**Work request**.
In the listing below, find the line containing "theorem test_catalogue_entries : (jobsEngine" and the line containing "theorem witness_CommandsComplete : namesAbsent". Repeat exactly those two lines and every line between them.
········
-- ==== Sys2Proof/Tests/Slice0.lean ====
section
/-! SUPPORT. Tests of single steps, ill-formed commands that the check refuses, and a witness for the hypotheses of every statement:
concrete states, built by the helpers below, that meet all hypotheses of each clause together. -/

namespace Sys2Proof.Tests

set_option Elab.async false

open Sys2Proof Sys2Proof.Machine

/-! ### Small states and operands -/

/-- The reset state with its device changed. -/
def onDev (f : Dev → Dev) : State := State.reset.withDev (f State.reset.dev)

/-- A state taken back to life-cycle state TEST. -/
def inTest (s : State) : State := { s with fuse := { s.fuse with wProd := 0 } }

/-- A state taken back to life-cycle state BLANK. -/
def inBlank (s : State) : State := { s with fuse := { s.fuse with wProd := 0, wTest := 0 } }

def keeperUp (d : Dev) : Dev := { d with acl := { d.acl with keeper := 2 } }
def domUp (n : Nat) (d : Dev) : Dev := modDom d n fun x => { x with state := 2 }
def locked (p : Nat) (d : Dev) : Dev := { d with pages := tabPut d.pages p { getPage d p with lock := true } }
def withPwr (f : Pwr → Pwr) (d : Dev) : Dev := { d with pwr := f d.pwr }

def pf0 : Ini := { id := 0, priv := true }
def pf128 : Ini := { id := 128, priv := true }
def vf3 : Ini := { id := 3, priv := true }
def porterCore : Ini := { id := 256, priv := true }
def keeperCore : Ini := { id := 266, priv := true }

/-- A READY function with two queue pairs and two vectors. -/
def fn3 : FnSt := { fnReset with state := 1, vectors := 2, qpairs := 2, kcUnits := 2, bme := true }
def withFn3 (d : Dev) : Dev := setFn d 3 fn3

/-- A fetch that nothing stops. -/
def fetchFree : FetchStop := { win := false, cq := false, stage := false }

/-- An enabled queue of function 3, with rings of their smallest size. -/
def withQueue (f : QueueSt → QueueSt) (d : Dev) : Dev := setQ (withFn3 d) 3 1 (f { queueReset with en := true })

/-- An entry of function 3, queue 1, with nothing in it. -/
def bare : Entry :=
  { fn := 3, q := 1, tag := 7, fence := false, nointr := false, pr := false, keysel := 0, param := 0, keyref := 0, descs := [], operands := [] }

/-- The smallest well-formed entry of a row of the catalogue. -/
def plainEntry (i : JobInfo) : Entry :=
  { bare with
    keysel := if i.key == .none then 0 else 1
    descs := List.replicate i.rmin { addr := 64, blen := 16, dir := false, resv := 0 } ++
      List.replicate i.wmin { addr := 128, blen := 16, dir := true, resv := 0 }
    operands := zeros i.lay }

/-- A job of that entry with the first free number, in a stage of its own. -/
def jobOf (k : JobKind) (f : Job → Job) (d : Dev) : Dev :=
  { d with jobs := [f (blankJob d k (plainEntry (jobInfo k)) 1 0)], nextJob := d.nextJob + 1 }

/-! ### Ill-formed commands -/

def plainTxn : Txn := { ini := porterCore, mmio := false, kind := .write, burst := false, buffered := false, addr := 0x1000, len := 4, data := [1, 2, 3, 4] }

theorem test_wf_txn : Instr.wf (.fabricTransaction plainTxn) = true := by decide
theorem test_illformed_initiator : Instr.wf (.fabricTransaction { plainTxn with ini := { id := 275, priv := false } }) = false := by decide
theorem test_illformed_empty : Instr.wf (.fabricTransaction { plainTxn with len := 0, data := [] }) = false := by decide
theorem test_illformed_end : Instr.wf (.fabricTransaction { plainTxn with addr := 0xFFFFFFFFFE }) = false := by decide
theorem test_illformed_long : Instr.wf (.fabricTransaction { plainTxn with len := 17, data := zeros 17 }) = false := by decide
theorem test_illformed_data : Instr.wf (.fabricTransaction { plainTxn with data := [1] }) = false := by decide
theorem test_illformed_atomic : Instr.wf (.fabricTransaction { plainTxn with kind := .atomic, addr := 0x1002 }) = false := by decide
theorem test_illformed_buffered : Instr.wf (.fabricTransaction { plainTxn with kind := .read, buffered := true }) = false := by decide
theorem test_illformed_unit : Instr.wf (.strikeExpire 233) = false ∧ Instr.wf (.strikeExpire 232) = true := by decide
theorem test_illformed_domain : Instr.wf (.domainReady 20) = false ∧ Instr.wf (.domainReady 19) = true := by decide
theorem test_illformed_source : Instr.wf (.sourceAlarm ⟨6, []⟩ []) = false ∧ Instr.wf (.sourceAlarm ⟨5, []⟩ []) = true := by decide
theorem test_illformed_block : Instr.wf (.rawBlockComplete 0 [] true) = false := by decide
theorem test_illformed_word : Instr.wf (.guardedRegisterWrite pf0 0x12059046 0) = false := by decide
theorem test_illformed_register : Instr.wf (.registerWrite pf0 0x10003FFE [1, 2, 3]) = false ∧ Instr.wf (.registerWrite pf0 0x10003FFE []) = false := by decide
theorem test_illformed_nonce : Instr.wf (.challenge false 0 []) = false := by decide
theorem test_illformed_atr : Instr.wf (.atrReceived 0 [0x3B]) = false ∧ Instr.wf (.atrReceived 0 (zeros 34)) = false := by decide
theorem test_illformed_response : Instr.wf (.apduResponse 0 (zeros 257) 0x9000) = false := by decide +kernel
theorem test_illformed_signature : Instr.wf (.signed ⟨0, 0, true, true⟩ []) = false := by decide
/-- A tick in which nothing happens outside the device. -/
def quietTick : BoundaryIn :=
  { rtc := 1, faults := [], badVerdicts := [], badContexts := [], memErrors := [], telemetry := ⟨0, 0, 0, 0⟩, kat := ⟨0, 0, 0, 0⟩, pairs := [], badCores := 0 }

theorem test_illformed_fault : Instr.wf (.tickBoundary { quietTick with faults := [⟨233, .inversion, none⟩] }) = false := by decide
theorem test_illformed_descriptors : Instr.wf (.nop { bare with descs := List.replicate 255 ⟨0, 1, false, 0⟩ }) = false := by decide +kernel
theorem test_illformed_entry : Instr.wf (.nop { bare with operands := zeros 4065 }) = false ∧ Instr.wf (.nop { bare with operands := zeros 4064 }) = true := by decide +kernel

/-- Every row of the catalogue has a well-formed entry. -/
theorem test_catalogue_entries : (jobsEngine ++ jobsAdmin).all (fun i => (entryMalformed i (plainEntry i)).isNone) = true := by decide +kernel

/-! ### Witnesses: the whole machine -/

theorem witness_StepRunsFront : State.reset.pending = [] := rfl

theorem witness_CommandsComplete : namesAbsent .planCut = false ∧ namesAbsent (.strikeExpire 233) = true ∧ namesAbsent (.domainReady 20) = true ∧
    namesAbsent (.sourceAlarm ⟨6, []⟩ []) = true := by decide

/-- In STANDBY the plan cut answers the same state: a step to which the frames and the invariants apply. -/
def asleepState : State := onDev (withPwr fun p => { p with sysstate := 3 })

theorem witness_StoreFrame : storesBytes .planCut = false ∧ burnsFuses .planCut = false ∧ exec .planCut asleepState = .next asleepState :=
  ⟨rfl, rfl, rfl⟩

/-- A step of a state with one command waiting. -/
theorem witness_MemoryCanonical : ({ asleepState with pending := [.planCut] } : State).canonical ∧
    step { asleepState with pending := [.planCut] } = .next asleepState := ⟨rfl, rfl⟩

theorem witness_FusesOnlyBurn : step { asleepState with pending := [.planCut] } = .next asleepState := rfl

theorem witness_LifeCycleForward : step { asleepState with pending := [.planCut] } = .next asleepState := rfl

theorem witness_NoPulseWhileLow :
    let s := onDev (withPwr fun p => { p with sysstate := 3, pfLevel := false })
    s.dev.pwr.pfLevel = false ∧ restoresPower .planCut = false ∧ exec .planCut s = .next s := ⟨rfl, rfl, rfl⟩

def clearEntry : Entry := plainEntry (jobInfo .tamperLockClear)

theorem witness_PfOnlyDenied :
    let s := onDev (withQueue id)
    jobRow (.tamperLockClear clearEntry) = some (.tamperLockClear, clearEntry) ∧ queueOpen s.dev clearEntry.fn clearEntry.q = true ∧
    entryMalformed (jobInfo .tamperLockClear) clearEntry = none ∧ (getFn s.dev clearEntry.fn.toNat).bme = true ∧
    fetchStop s.dev clearEntry.fn.toNat clearEntry.q.toNat = fetchFree ∧ (jobInfo .tamperLockClear).pf = true ∧ clearEntry.fn ≠ 0 ∧
    clearEntry.fn ≠ 128 ∧ lcState s.fuse = 2 := by decide +kernel

/-- A PF with an open queue beside function 3. -/
def withPfQueue (d : Dev) : Dev := setQ (setFn (withFn3 d) 0 fn3) 0 1 { queueReset with en := true }
def toProduction : Entry := { plainEntry (jobInfo .lifecycleTransition) with fn := 0, operands := 2 :: zeros 63 }

theorem witness_ProductionDenied :
    let s := inTest (onDev withPfQueue)
    queueOpen s.dev toProduction.fn toProduction.q = true ∧ entryMalformed (jobInfo .lifecycleTransition) toProduction = none ∧
    (getFn s.dev toProduction.fn.toNat).bme = true ∧ fetchStop s.dev toProduction.fn.toNat toProduction.q.toNat = fetchFree ∧ toProduction.fn = 0 ∧ lcState s.fuse = 1 ∧ opLe toProduction 0 1 = 2 ∧ 3 ≠ toProduction.fn.toNat ∧ (getFn s.dev 3).state ≠ 0 := by
  decide +kernel

theorem witness_EventSetIgnored : writeReaches State.reset.dev pf0 (funcPage 3) = true ∧ lcState State.reset.fuse ≠ 1 := by decide +kernel

/-! ### Witnesses: ticks, units, the store room -/

theorem witness_Ticks : State.reset.dev.pwr.sysstate ≠ 3 ∧ asleepState.dev.pwr.sysstate = 3 ∧
    State.reset.dev.cutDone = false ∧ State.reset.dev.nv.twin.outbox = [] := by decide

theorem witness_RotationStart : rotationOf State.reset.dev .pk = none ∧ bits (guardVal State.reset.dev (regAddr svcPage 0x068)) 0 16 ≠ 0 ∧
    (∃ u0, u0 ∈ wingShelves .pk ∧ (getUnit State.reset.dev u0).state = 0) := by
  refine ⟨by decide, by decide +kernel, ?_⟩
  exact ⟨(wingShelves .pk).headD 0, by decide +kernel, by decide +kernel⟩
········
**Finished exercise**.
theorem test_catalogue_entries : (jobsEngine ++ jobsAdmin).all (fun i => (entryMalformed i (plainEntry i)).isNone) = true := by decide +kernel

/-! ### Witnesses: the whole machine -/

theorem witness_StepRunsFront : State.reset.pending = [] := rfl

theorem witness_CommandsComplete : namesAbsent .planCut = false ∧ namesAbsent (.strikeExpire 233) = true ∧ namesAbsent (.domainReady 20) = true ∧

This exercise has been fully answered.